■ **Exercise brief**
Without leaving out a single line, copy the records exactly.

■ **Recorded data**
• • • • • • •
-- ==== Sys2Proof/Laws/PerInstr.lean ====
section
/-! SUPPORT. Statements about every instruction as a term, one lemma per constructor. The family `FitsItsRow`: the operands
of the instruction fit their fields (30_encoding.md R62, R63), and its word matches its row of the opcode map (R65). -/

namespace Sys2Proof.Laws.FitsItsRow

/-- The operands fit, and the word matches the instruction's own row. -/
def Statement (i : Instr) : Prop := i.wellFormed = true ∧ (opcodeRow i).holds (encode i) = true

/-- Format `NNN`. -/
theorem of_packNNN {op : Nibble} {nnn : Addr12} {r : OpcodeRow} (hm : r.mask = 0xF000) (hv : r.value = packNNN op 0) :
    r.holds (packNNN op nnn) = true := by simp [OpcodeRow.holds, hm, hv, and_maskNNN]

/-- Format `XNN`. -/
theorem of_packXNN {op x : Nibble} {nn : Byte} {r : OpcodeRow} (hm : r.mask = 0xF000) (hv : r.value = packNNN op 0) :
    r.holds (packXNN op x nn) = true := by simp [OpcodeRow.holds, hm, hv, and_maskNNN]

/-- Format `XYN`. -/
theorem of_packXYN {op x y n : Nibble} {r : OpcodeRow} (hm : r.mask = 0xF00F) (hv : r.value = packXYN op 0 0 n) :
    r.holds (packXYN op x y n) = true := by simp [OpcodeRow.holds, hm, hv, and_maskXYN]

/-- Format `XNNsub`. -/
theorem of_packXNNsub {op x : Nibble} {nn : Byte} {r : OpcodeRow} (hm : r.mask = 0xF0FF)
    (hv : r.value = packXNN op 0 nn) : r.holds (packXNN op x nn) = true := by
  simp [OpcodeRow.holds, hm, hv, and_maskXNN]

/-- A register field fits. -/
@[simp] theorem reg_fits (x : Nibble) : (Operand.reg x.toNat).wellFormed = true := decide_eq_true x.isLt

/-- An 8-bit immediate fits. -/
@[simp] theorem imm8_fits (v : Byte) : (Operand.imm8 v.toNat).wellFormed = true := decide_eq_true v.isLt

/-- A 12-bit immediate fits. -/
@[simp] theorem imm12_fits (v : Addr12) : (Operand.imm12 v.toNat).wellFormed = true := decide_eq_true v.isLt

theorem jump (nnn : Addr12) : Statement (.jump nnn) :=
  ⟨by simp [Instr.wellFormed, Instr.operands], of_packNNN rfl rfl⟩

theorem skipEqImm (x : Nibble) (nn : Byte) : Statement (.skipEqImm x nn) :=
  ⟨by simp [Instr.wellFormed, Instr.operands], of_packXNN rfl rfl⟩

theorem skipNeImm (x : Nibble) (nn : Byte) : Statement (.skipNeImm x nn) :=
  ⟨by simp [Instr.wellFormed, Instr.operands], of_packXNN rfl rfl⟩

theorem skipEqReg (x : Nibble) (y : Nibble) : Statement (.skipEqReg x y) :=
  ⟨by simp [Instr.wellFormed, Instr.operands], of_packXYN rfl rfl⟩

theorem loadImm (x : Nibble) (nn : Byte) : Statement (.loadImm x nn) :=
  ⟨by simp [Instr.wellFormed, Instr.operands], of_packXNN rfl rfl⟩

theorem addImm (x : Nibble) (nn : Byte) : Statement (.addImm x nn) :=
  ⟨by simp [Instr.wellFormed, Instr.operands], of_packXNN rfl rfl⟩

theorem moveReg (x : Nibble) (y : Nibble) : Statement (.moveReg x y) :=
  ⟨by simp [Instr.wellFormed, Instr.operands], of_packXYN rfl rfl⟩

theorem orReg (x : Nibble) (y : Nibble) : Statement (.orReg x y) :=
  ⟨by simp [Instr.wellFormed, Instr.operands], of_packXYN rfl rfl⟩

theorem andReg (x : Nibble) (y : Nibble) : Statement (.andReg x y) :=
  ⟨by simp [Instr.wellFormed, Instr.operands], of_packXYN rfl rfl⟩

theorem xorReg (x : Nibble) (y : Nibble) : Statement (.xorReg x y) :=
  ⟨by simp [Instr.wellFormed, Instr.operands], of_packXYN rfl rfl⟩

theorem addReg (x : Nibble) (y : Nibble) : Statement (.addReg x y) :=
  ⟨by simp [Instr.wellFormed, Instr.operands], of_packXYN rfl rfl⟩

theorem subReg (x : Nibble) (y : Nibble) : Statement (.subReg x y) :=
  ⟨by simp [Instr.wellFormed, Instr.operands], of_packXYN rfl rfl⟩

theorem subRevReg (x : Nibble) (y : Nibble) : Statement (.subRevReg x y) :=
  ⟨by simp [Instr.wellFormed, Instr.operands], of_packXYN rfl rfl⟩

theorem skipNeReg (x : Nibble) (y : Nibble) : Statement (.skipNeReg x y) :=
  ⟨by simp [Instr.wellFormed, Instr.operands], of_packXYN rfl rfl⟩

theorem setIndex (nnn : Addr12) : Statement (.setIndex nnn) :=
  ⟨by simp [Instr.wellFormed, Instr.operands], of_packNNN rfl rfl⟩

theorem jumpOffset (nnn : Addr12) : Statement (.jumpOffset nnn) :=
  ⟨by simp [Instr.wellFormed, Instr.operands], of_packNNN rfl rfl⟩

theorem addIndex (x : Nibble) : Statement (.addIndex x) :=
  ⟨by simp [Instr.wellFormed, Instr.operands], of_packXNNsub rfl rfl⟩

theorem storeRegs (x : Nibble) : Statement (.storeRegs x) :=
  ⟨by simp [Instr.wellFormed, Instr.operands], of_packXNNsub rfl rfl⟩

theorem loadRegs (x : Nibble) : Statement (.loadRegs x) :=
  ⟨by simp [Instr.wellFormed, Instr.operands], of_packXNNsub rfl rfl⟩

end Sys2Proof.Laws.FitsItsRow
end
• • • • • • •
■ **Answer space**
-- ==== Sys2Proof/Laws/PerInstr.lean ====
section
/-! SUPPORT. Statements about every instruction as a term, one lemma per constructor. The family `FitsItsRow`: the operands
of the instruction fit their fields (30_encoding.md R62, R63), and its word matches its row of the opcode map (R65). -/

namespace Sys2Proof.Laws.FitsItsRow

/-- The operands fit, and the word matches the instruction's own row. -/
def Statement (i : Instr) : Prop := i.wellFormed = true ∧ (opcodeRow i).holds (encode i) = true

/-- Format `NNN`. -/
theorem of_packNNN {op : Nibble} {nnn : Addr12} {r : OpcodeRow} (hm : r.mask = 0xF000) (hv : r.value = packNNN op 0) :
    r.holds (packNNN op nnn) = true := by simp [OpcodeRow.holds, hm, hv, and_maskNNN]

/-- Format `XNN`. -/
theorem of_packXNN {op x : Nibble} {nn : Byte} {r : OpcodeRow} (hm : r.mask = 0xF000) (hv : r.value = packNNN op 0) :
    r.holds (packXNN op x nn) = true := by simp [OpcodeRow.holds, hm, hv, and_maskNNN]

/-- Format `XYN`. -/
theorem of_packXYN {op x y n : Nibble} {r : OpcodeRow} (hm : r.mask = 0xF00F) (hv : r.value = packXYN op 0 0 n) :
    r.holds (packXYN op x y n) = true := by simp [OpcodeRow.holds, hm, hv, and_maskXYN]

/-- Format `XNNsub`. -/
theorem of_packXNNsub {op x : Nibble} {nn : Byte} {r : OpcodeRow} (hm : r.mask = 0xF0FF)
    (hv : r.value = packXNN op 0 nn) : r.holds (packXNN op x nn) = true := by
  simp [OpcodeRow.holds, hm, hv, and_maskXNN]

/-- A register field fits. -/
@[simp] theorem reg_fits (x : Nibble) : (Operand.reg x.toNat).wellFormed = true := decide_eq_true x.isLt

/-- An 8-bit immediate fits. -/
@[simp] theorem imm8_fits (v : Byte) : (Operand.imm8 v.toNat).wellFormed = true := decide_eq_true v.isLt

/-- A 12-bit immediate fits. -/
@[simp] theorem imm12_fits (v : Addr12) : (Operand.imm12 v.toNat).wellFormed = true := decide_eq_true v.isLt

theorem jump (nnn : Addr12) : Statement (.jump nnn) :=
  ⟨by simp [Instr.wellFormed, Instr.operands], of_packNNN rfl rfl⟩

theorem skipEqImm (x : Nibble) (nn : Byte) : Statement (.skipEqImm x nn) :=
  ⟨by simp [Instr.wellFormed, Instr.operands], of_packXNN rfl rfl⟩

theorem skipNeImm (x : Nibble) (nn : Byte) : Statement (.skipNeImm x nn) :=
  ⟨by simp [Instr.wellFormed, Instr.operands], of_packXNN rfl rfl⟩

theorem skipEqReg (x : Nibble) (y : Nibble) : Statement (.skipEqReg x y) :=
  ⟨by simp [Instr.wellFormed, Instr.operands], of_packXYN rfl rfl⟩

theorem loadImm (x : Nibble) (nn : Byte) : Statement (.loadImm x nn) :=
  ⟨by simp [Instr.wellFormed, Instr.operands], of_packXNN rfl rfl⟩

theorem addImm (x : Nibble) (nn : Byte) : Statement (.addImm x nn) :=
  ⟨by simp [Instr.wellFormed, Instr.operands], of_packXNN rfl rfl⟩

theorem moveReg (x : Nibble) (y : Nibble) : Statement (.moveReg x y) :=
  ⟨by simp [Instr.wellFormed, Instr.operands], of_packXYN rfl rfl⟩

theorem orReg (x : Nibble) (y : Nibble) : Statement (.orReg x y) :=
  ⟨by simp [Instr.wellFormed, Instr.operands], of_packXYN rfl rfl⟩

theorem andReg (x : Nibble) (y : Nibble) : Statement (.andReg x y) :=
  ⟨by simp [Instr.wellFormed, Instr.operands], of_packXYN rfl rfl⟩

theorem xorReg (x : Nibble) (y : Nibble) : Statement (.xorReg x y) :=
  ⟨by simp [Instr.wellFormed, Instr.operands], of_packXYN rfl rfl⟩

theorem addReg (x : Nibble) (y : Nibble) : Statement (.addReg x y) :=
  ⟨by simp [Instr.wellFormed, Instr.operands], of_packXYN rfl rfl⟩

theorem subReg (x : Nibble) (y : Nibble) : Statement (.subReg x y) :=
  ⟨by simp [Instr.wellFormed, Instr.operands], of_packXYN rfl rfl⟩

theorem subRevReg (x : Nibble) (y : Nibble) : Statement (.subRevReg x y) :=
  ⟨by simp [Instr.wellFormed, Instr.operands], of_packXYN rfl rfl⟩

theorem skipNeReg (x : Nibble) (y : Nibble) : Statement (.skipNeReg x y) :=
  ⟨by simp [Instr.wellFormed, Instr.operands], of_packXYN rfl rfl⟩

theorem setIndex (nnn : Addr12) : Statement (.setIndex nnn) :=
  ⟨by simp [Instr.wellFormed, Instr.operands], of_packNNN rfl rfl⟩

theorem jumpOffset (nnn : Addr12) : Statement (.jumpOffset nnn) :=
  ⟨by simp [Instr.wellFormed, Instr.operands], of_packNNN rfl rfl⟩

theorem addIndex (x : Nibble) : Statement (.addIndex x) :=
  ⟨by simp [Instr.wellFormed, Instr.operands], of_packXNNsub rfl rfl⟩

theorem storeRegs (x : Nibble) : Statement (.storeRegs x) :=
  ⟨by simp [Instr.wellFormed, Instr.operands], of_packXNNsub rfl rfl⟩

theorem loadRegs (x : Nibble) : Statement (.loadRegs x) :=
  ⟨by simp [Instr.wellFormed, Instr.operands], of_packXNNsub rfl rfl⟩

end Sys2Proof.Laws.FitsItsRow
end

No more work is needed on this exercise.